------ Information given
/-- INCH (R64, R65): begun from OFF or HALT where nothing forbids it, renewed in its direction, refused in the other and in every
state but OFF, HALT and INCH, and ended by its lease in the state that it began from. That a direction of another value is refused as
out of range also where the state refuses inching is the model's choice (notes/assumptions/35.md). -/
def Obligations.Inching : Prop :=
  ∀ (l : LinkId) (s : State),
    (∀ o, s.mayAsk l 66 → s.mayInch = true → (s.drive.state = .off ∧ o = Rest.off ∨ s.drive.state = .halt ∧ o = Rest.halt) →
      ∀ dir : Direction, ∃ t, exec (.inch l dir.code) s = .next t ∧ s.acceptedWith l 66 [9] [.drive, .floors, .loop] t ∧
        t.drive = { s.drive with
          state := .inch, inch := some ⟨dir, 600, false, false⟩, inchOrigin := some o, reverse := dir == .reverse } ∧
        t.latched .paternoster) ∧
    (s.mayAsk l 66 → s.mayInch = false → s.drive.state = .off ∨ s.drive.state = .halt → ∀ dir : Direction,
      ∃ t, exec (.inch l dir.code) s = .next t ∧ s.answeredOnly l 66 .refusedState (be 1 s.drive.state.code) t) ∧
    (∀ i, s.mayAsk l 66 → s.drive.state = .inch → s.drive.inch = some i →
      (∃ t, exec (.inch l i.direction.code) s = .next t ∧ s.acceptedWith l 66 [9] [.drive] t ∧
        t.drive = { s.drive with inch := some { i with lease := 600 } }) ∧
      ∀ dir : Direction, dir ≠ i.direction → ∃ t, exec (.inch l dir.code) s = .next t ∧
        s.answeredOnly l 66 .refusedState [9] t) ∧
    (s.mayAsk l 66 → s.drive.state ∈ [.warning, .reference, .accel, .run, .lastrun, .level, .brake] → ∀ dir : Direction,
      ∃ t, exec (.inch l dir.code) s = .next t ∧ s.answeredOnly l 66 .refusedState (be 1 s.drive.state.code) t) ∧
    (∀ n, s.mayAsk l 66 → 1 < n → ∃ t, exec (.inch l n) s = .next t ∧
      s.answeredOnly l 66 .refusedRange (be 1 s.drive.state.code) t) ∧
    (∀ o, s.drive.state = .inch → s.drive.inchOrigin = some o → ∃ t, exec .inchLeaseExpiry s = .next t ∧
      t.drive.stopCause = some .inchEnd ∧ t.drive.inch = none ∧ t.drive.released = false ∧ t.drive.vRef = 0 ∧
      (t.drive.state = .brake ∧ t.drive.brakeExit = some o ∨ t.drive.state = (match o with | .off => .off | .halt => .halt)))

/-- Every step keeps the brake in agreement with the state of the drive (R36, R42, R58), and the boarding field of every floor with
the state of the drive and the mode of the floor: DARK in RUN on a floor that is OPEN or WARNED, LIT otherwise (R14).

With the parameters within the bounds of the consistency checks, which every step keeps too (R194), every step keeps the bounds of the
speed reference (R43): at most v_run, v_inch in INCH, in a levelled stop with distance left at most the larger of v_creep and
isqrt(2·a·r), and an output code of at most 1023. And every step keeps the law of R44: the drive is in WARNING, REFERENCE, ACCEL, RUN or
LASTRUN only while no floor is in FIRE, no landing trip is active, the field loop is GOOD and every shutter of kind PATERNOSTER is OPEN
or, on a floor in CLOSING, in WAIT_STILL to be lowered.

A change of the drive's state, a change of a floor's mode and the entry of floors to FIRE each leave both lamp points of every floor in
the output image as its boarding field says (R14). -/
def Obligations.BrakeAgreesAlways : Prop :=
  (∀ s t : State, step s = .next t → (s.brakeAgrees → t.brakeAgrees) ∧ (s.lampsAgree → t.lampsAgree) ∧
    (s.paramsBounded → t.paramsBounded ∧
      (s.brakeAgrees → (s.speedBounded → t.speedBounded) ∧ (s.shutters.listsAgree → s.driveLawful → t.driveLawful)))) ∧
  (∀ s : State, s.lampsApart →
     let derives := fun (t : State) => t.lampsAgree ∧ t.lampsShown
     (∀ d, derives (enterState d s) ∧ (enterState d s).drive.state = d) ∧
     (∀ f m, derives (setMode f m s) ∧ ∀ fl : Floor, (setMode f m s).floors.table[f]? = some fl → fl.mode = m) ∧
     (∀ fs c, derives (burnFloors fs c s) ∧ ∀ f ∈ fs, ∀ fl : Floor, (burnFloors fs c s).floors.table[f]? = some fl →
       fl.mode = .fire))

/-! ### The shutters -/

/-- A shutter whose drop or powered travel does not end in time is JAMMED, its hold as it was, with SHUTTER_JAM (R74, R78);
the expiry of a timer that does not run changes nothing. -/
def Obligations.ShutterTimers : Prop :=
  ∀ (i : Nat) (sh : Shutter) (s : State), s.shutter? i = some sh →
    let jams := fun (c : Instr) => ∃ (t : State) (x : Shutter), exec c s = .next t ∧ t.shutter? i = some x ∧
      x.state = .jammed ∧ x.hold = sh.hold ∧ x.since = s.clock.count ∧ t.latched .shutter ∧ t.latched .shutterFault ∧
      (s.faults.records.length < 32 → t.faults.active .shutterJam i) ∧ t.drive = s.drive ∧ t.tracker = s.tracker ∧
      t.clock = s.clock ∧ s.linksTakeEvents t
    (∀ n, sh.state = .dropping (some n) → jams (.dropTimerExpiry i)) ∧
    (∀ n, sh.state = .lowering n ∨ sh.state = .raising n → jams (.travelTimerExpiry i)) ∧
    (sh.state.timer? = none → exec (.dropTimerExpiry i) s = .next s ∧ exec (.travelTimerExpiry i) s = .next s)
------------
### Your task
Every line from the top of the material above through the line holding "state but OFF, HALT" should be reproduced word for word, and nothing beyond it.

### Answer section
/-- INCH (R64, R65): begun from OFF or HALT where nothing forbids it, renewed in its direction, refused in the other and in every
state but OFF, HALT and INCH, and ended by its lease in the state that it began from. That a direction of another value is refused as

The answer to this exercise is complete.